Tom Siebel played coy at his company’s last financial analyst call, but the fix was already in. The once high-flying terror of the CRM market slipped into the enterprise software danger zone last quarter, and Tom was pretending that all was for the best in this best of all possible worlds. It wasn’t.
Meanwhile, SAP’s Hasso Plattner also played coy at his company’s quarterly financial call, but Hasso had something to be coy about. It took a couple of weeks until the announcement could be made. Once it was, the writing was on the wall: SAP is poised for a strong 2002 that could herald the return of the scorching success that put ERP, and SAP, on the map.
The difference between the two companies speaks volumes about what succeeds, and fails, in enterprise software. In both cases, it’s all about the installed base of customers. For Siebel, the installed base is cause for concern. For SAP, it’s the source of salvation.
Siebel’s last quarter came with an ominous statistic. More than 70% of the company’s license revenues came from new customers. Tom played down the importance of this number, but in enterprise software, it means one thing: Siebel is having trouble selling to its installed base, and the timing couldn’t be worse.

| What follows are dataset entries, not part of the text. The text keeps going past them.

def execWearNone (hd : CmdHdr) (s : State) : Res :=
  s.command hd 0 false true s.mayWear fun id req s => s.startFresh.respond id req 0 0 []

/-- A device without its identity key signs nothing, and no session of it is open (R450). -/
def execWearEmit (hd : CmdHdr) (s : State) : Res :=
  s.command hd 0 false true true fun id req s =>
    let s1 := s.emitLedger
    s1.respond id req 0 0 (beBytes 8 s1.power.ledgerSeq.toNat ++ beBytes 4 s1.power.ledgerSize)

def execWearGet (hd : CmdHdr) (offset : Nat) (len : Nat) (s : State) : Res :=
  s.command hd 8 false
    (decide (1 ≤ len) && decide (len ≤ 8192) && decide (offset + len ≤ s.power.lastLedger.length)) true fun id req s =>
      s.respond id req 0 0 (slice s.power.lastLedger offset len)

/-- The 32 WEAR bytes of a ledger. -/
def State.wearBytes (s : State) : List Byte :=
  ((List.range 8).flatMap fun p => leBytes 2 (s.power.wearCore.get p 0)) ++
    (List.range 8).flatMap fun p => leBytes 2 (s.power.wearDep.get p 0)

def execReplan (hd : CmdHdr) (s : State) : Res :=
  s.command hd 0 false true true fun id req s =>
    let s1 := s.replan
    s1.respond id req 0 0 s1.wearBytes

/-! ### Segment map, time tree, routes, keys -/

def execMap (hd : CmdHdr) (entries : List MapEntry) (s : State) : Res :=
  if !s.hbm.held.isEmpty then .next s
  else s.command hd (8 + 16 * entries.length) false
    (decide (1 ≤ entries.length) && decide (entries.length ≤ 1000) && entries.all fun e => decide (e.seg < 2 ^ 22)) true
    fun id req s => if s.power.ledgerOk then s.mapRun id req entries 0 else s.respond id req 4 0 []

/-- A Caravan port, or 0xFF for none. -/
def parentOk (p : Nat) : Bool := decide (p < 16) || decide (p = 0xFF)

/-- The time tree of R228. -/
def Clock.setTree (c : Clock) (root : Bool) (parent alt1 alt2 : Nat) : Clock :=
  let has := !root && decide (parent < 16)
  { c with
    root := root, hasParent := has, parentPort := if has then BitVec.ofNat 4 parent else 0,
    alternates := if root then [] else [alt1, alt2].filter fun p => decide (p < 16),
    hops := 0, calm := 0, thetas := [], settled := root }

def execTime (hd : CmdHdr) (root : Bool) (parent alt1 alt2 : Nat) (s : State) : Res :=
  s.command hd 4 false (parentOk parent && parentOk alt1 && parentOk alt2) s.dev.loads fun id req s =>
    ({ s with clock := s.clock.setTree root parent alt1 alt2 }).respond id req 0 0 []

def execRoute (hd : CmdHdr) (ports : BitVec 16) (hops : Nat) (s : State) : Res :=
  s.command hd 3 false (decide (1 ≤ hops) && decide (hops ≤ 64)) s.dev.loads fun id req s =>
    ({ s with cv := { s.cv with routePorts := ports, routeHops := hops } }).respond id req 0 0 []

The trick to success in the enterprise software is to grow new customers in good times and up-sell like crazy to them in bad times. This was abundantly true in the 1999-2000 enterprise software slump, and it’s equally true now.
Why is Siebel having this problem? It’s hard to know for sure, but let me share my best guess. First of all, Siebel’s customers already have a lot of functionality that they haven’t used yet – Siebel’s reputation as one of the leading shelf-ware vendors is pretty solid. The second reason is that Siebel doesn’t have a whole lot to sell besides customer-relationship management software. The third is that former non-competes like SAP, PeopleSoft, and Oracle are suddenly making a dent in the market.

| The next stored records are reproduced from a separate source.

/-- `vld` and `vst` in an issue cycle without a scheduled crossing (R97): vD takes the lanes of the span, in the merge of
R94, after 7 cycles; reads from 3 cycles on see vA's lanes, in one write where every lane of the span is written, else in
one write per selected lane. `vchain` (R102 to R104): its outputs take the results of the stages with OUT after 6 + 4 NST
cycles. A scheduled crossing at its cycle (R216 to R220): an exporting `vst` fills its slot with vA, an importing `vld`
empties it into vD; where the slot is still full, or still empty, the bundle does not issue and every tile of the row in RUN
or HOLD holds and counts the cycle, but for one in a bank-conflict stall. -/
def Obligations.VectorMemoryResults : Prop :=
  (∀ (n : Nat) (f : VeF) (s0 : State), s0.mayIssue n .ve = true →
    let s := s0.take n .ve
    let t := s.tile n
    let sel := t.lanesOf f
    let len := if f.sub.toNat % 16 = 0 then 128 else 8 * (f.sub.toNat % 16)
    let addr := (t.gv f.ga + t.gv f.gb * BitVec.ofNat 64 (t.loopIdx f.l.toNat) + f.imm.setWidth 64).toNat % 2 ^ 21
    let src : Lanes := bytesGrans len (t.spad.read addr (4 * len))
    let kept (i : Nat) : Gran := if f.mz = 1 then ⟨0, false⟩ else (t.vr f.vd).at_ i
    let lane (i : Nat) : Gran := if sel.getLsbD i then (t.vr f.va).at_ i else ⟨0, false⟩
    let writes : List (Nat × List Gran) := if f.km = 0 ∨ f.mz = 1 then [(addr, (List.range len).map lane)]
      else ((List.range len).filter fun i => sel.getLsbD i).map fun i => ((addr + 4 * i) % 2 ^ 21, [lane i])
    ((s0.tile n).crossing false f = none →
      ∃ L : Lanes, L.length = 128 ∧ (∀ i, i < 128 → L.at_ i = if i < len ∧ sel.getLsbD i then src.at_ i else kept i)
        ∧ exec (.vld n f) s0 = .next ((s.setTile n { t.fly 7 (.v f.vd.toNat L) with
            reqR := t.reqR ++ wordsOf addr (4 * len) }).detect n (t.spad.detects addr (4 * len))))
    ∧ ((s0.tile n).crossing true f = none → exec (.vst n f) s0 = .next (s.setTile n { t with
        flight := t.flight ++ writes.map fun w => ⟨t.cyc + 3, .spad w.1 (gransBytes w.2)⟩,
        reqW := t.reqW ++ wordsOf addr (4 * len) })))
  ∧ (∀ (n : Nat) (f : VeF) (s0 : State), s0.mayIssue n .ve = true →
    let s := s0.take n .ve
    let t := s.tile n
    let sel := t.lanesOf f
    let d := (t.gv f.ga + f.imm.setWidth 64).toNat % 2 ^ 21
    let nst := f.sub.toNat % 8 + 1
    let nout := f.sub.toNat / 8 % 4 + 1
    let stages := (List.range nst).map (stageOf (t.spad.read d (8 * nst)))
    let outs := (List.range nst).filter fun i => (stages.map Stage.out).getD i false
    let chain (i : Nat) : List Gran × ArithFlags :=
      chainLane t.curve stages ⟨(t.vr f.va).at_ i, (t.vr f.vb).at_ i, (t.vr f.vc).at_ i, ⟨(t.gv f.gb).setWidth 32, t.gp f.gb⟩⟩
    let value (k i : Nat) : Gran := (outs[k]?).elim ⟨0x7FC00000, false⟩ fun j => (chain i).1.getD j ⟨0, false⟩
    let kept (k i : Nat) : Gran := if f.mz = 1 then ⟨0, false⟩ else (t.v.get (f.vd.toNat + k) Lanes.zero).at_ i
    ∃ L : Nat → Lanes,
      (∀ k, k < nout → (L k).length = 128
        ∧ ∀ i, i < 128 → (L k).at_ i = if sel.getLsbD i then value k i else kept k i)
      ∧ exec (.vchain n f) s0 = .next ((s.setTile n { t with
          flight := t.flight ++ (List.range nout).map fun k => ⟨t.cyc + (6 + 4 * nst), .v (f.vd.toNat + k) (L k)⟩,
          arith := (t.arith.join (selFlags sel fun i => (chain i).2)).join (ArithFlags.inv (decide (outs.length < nout))),
          reqR := t.reqR ++ wordsOf d 64, winChains := t.winChains + 1 }).detect n (t.spad.detects d (8 * nst))))
  ∧ (∀ (n : Nat) (f : VeF) (s0 : State) (e : SeqEntry), s0.mayIssue n .ve = true →
    let s := s0.take n .ve
    let t := s.tile n
    let k := 2 * e.pair + e.dir
    let slot := (s0.bq k).slot e.slot
    let addr := (t.gv f.ga + t.gv f.gb * BitVec.ofNat 64 (t.loopIdx f.l.toNat) + f.imm.setWidth 64).toNat % 2 ^ 21
    let src : Lanes := (List.range 128).map (t.vr f.va).at_
    let only (u : State) : Prop := u = { s0 with tiles := u.tiles, bqs := u.bqs } ∧ ∀ m, m ≠ n → u.tile m = s0.tile m
    let holds (c : Instr) (read : Bool) : Prop := ∃ u, exec c s0 = .next u
      ∧ u = { s0 with tiles := u.tiles, rows := u.rows, bqs := u.bqs }
      ∧ (u.row (n / 25)).holds = [⟨n, e.pair, e.dir, e.slot, read⟩] ∧ (∀ m, m / 25 ≠ n / 25 → u.tile m = s0.tile m)
      ∧ ∀ i, i < 25 → let m := 25 * (n / 25) + i
          ((s0.tile m).st ≠ .run → (s0.tile m).st ≠ .hold → u.tile m = s0.tile m)
          ∧ ((s0.tile m).st = .run ∨ (s0.tile m).st = .hold → u.tile m = { s0.tile m with
              bHold := true, holdBoundary := (s0.tile m).holdBoundary + (if (s0.tile m).bankHold = 0 then 1 else 0) })
    ((s0.tile n).crossing true f = some e → slot.full = false → ∃ u, exec (.vst n f) s0 = .next u ∧ only u
        ∧ (u.bq k).slot e.slot = ⟨true, src⟩ ∧ (u.bq k).entries = (s0.bq k).entries + 1
        ∧ u.tile n = { t with flight := t.flight ++ [⟨t.cyc + 3, .spad addr (gransBytes src)⟩],
                              reqW := t.reqW ++ wordsOf addr 512 })
    ∧ ((s0.tile n).crossing false f = some e → slot.full = true → ∃ u, exec (.vld n f) s0 = .next u ∧ only u
        ∧ ((u.bq k).slot e.slot).full = false
        ∧ ∃ L : Lanes, L.length = 128 ∧ (∀ i, i < 128 → L.at_ i = slot.data.at_ i)
          ∧ u.tile n = { t.fly 7 (.v f.vd.toNat L) with reqR := t.reqR ++ wordsOf addr 512 })
    ∧ ((s0.tile n).crossing true f = some e → slot.full = true → holds (.vst n f) false)
    ∧ ((s0.tile n).crossing false f = some e → slot.full = false → holds (.vld n f) true))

So with deal size shrinking, up-sell hard, and three big competitors, Siebel’s revenues have only one direction to go: south, to the tune of 37% less than the previous quarter.
Meanwhile, SAP’s strengths just get stronger. The installed base has been good to SAP, accounting for 63% of last quarter’s revenues. License revenues also fell, but only by 7%. And more importantly, the old guard was buying new software: Products like CRM, portals, and e-markets grew as a percent of revenues from quarter to quarter. That’s the key: Unlike Siebel, SAP has lots of new products to sell. The company can sell old-line ERP products like finance and human resources as well as newer products like e-markets, portals, and product life-cycle management.
The latest addition to this product spread was what Plattner was able to announce at the company’s Tech Ed conference in early November. Basically, SAP is heading for two new software markets and a new set of direct competitors: enterprise application integration (EAI) tools and applications servers.
The trick is that SAP doesn’t actually have to become number one or even number two in these markets, which are currently the purview of companies like Tibco and Webmethods on the EAI front and IBM, BEA, Sun, and Oracle on the application server front. All SAP has to do is become number one in its 18,000-plus installed base and Plattner can keep laughing all the way to the bank.
And if he succeeds he gets to nail another competitor as well, the systems integrators that make a mint installing EAI and web server software. Hence the recent announcement that SAP was setting up a global services organization and increasing its stake in SAP Systems Integration AG, a (formerly) independent integration firm.
There’s a lot of ground to cover between now and a full-blown recovery in enterprise software, and Tom could still pull a rabbit out of his hat. But his options are few: It’s pretty much too late to follow SAP’s lead. Siebel can live a long time in the enterprise software danger zone as a company, but it won’t be pretty. This isn’t a company, or a CEO, that settles for second rate.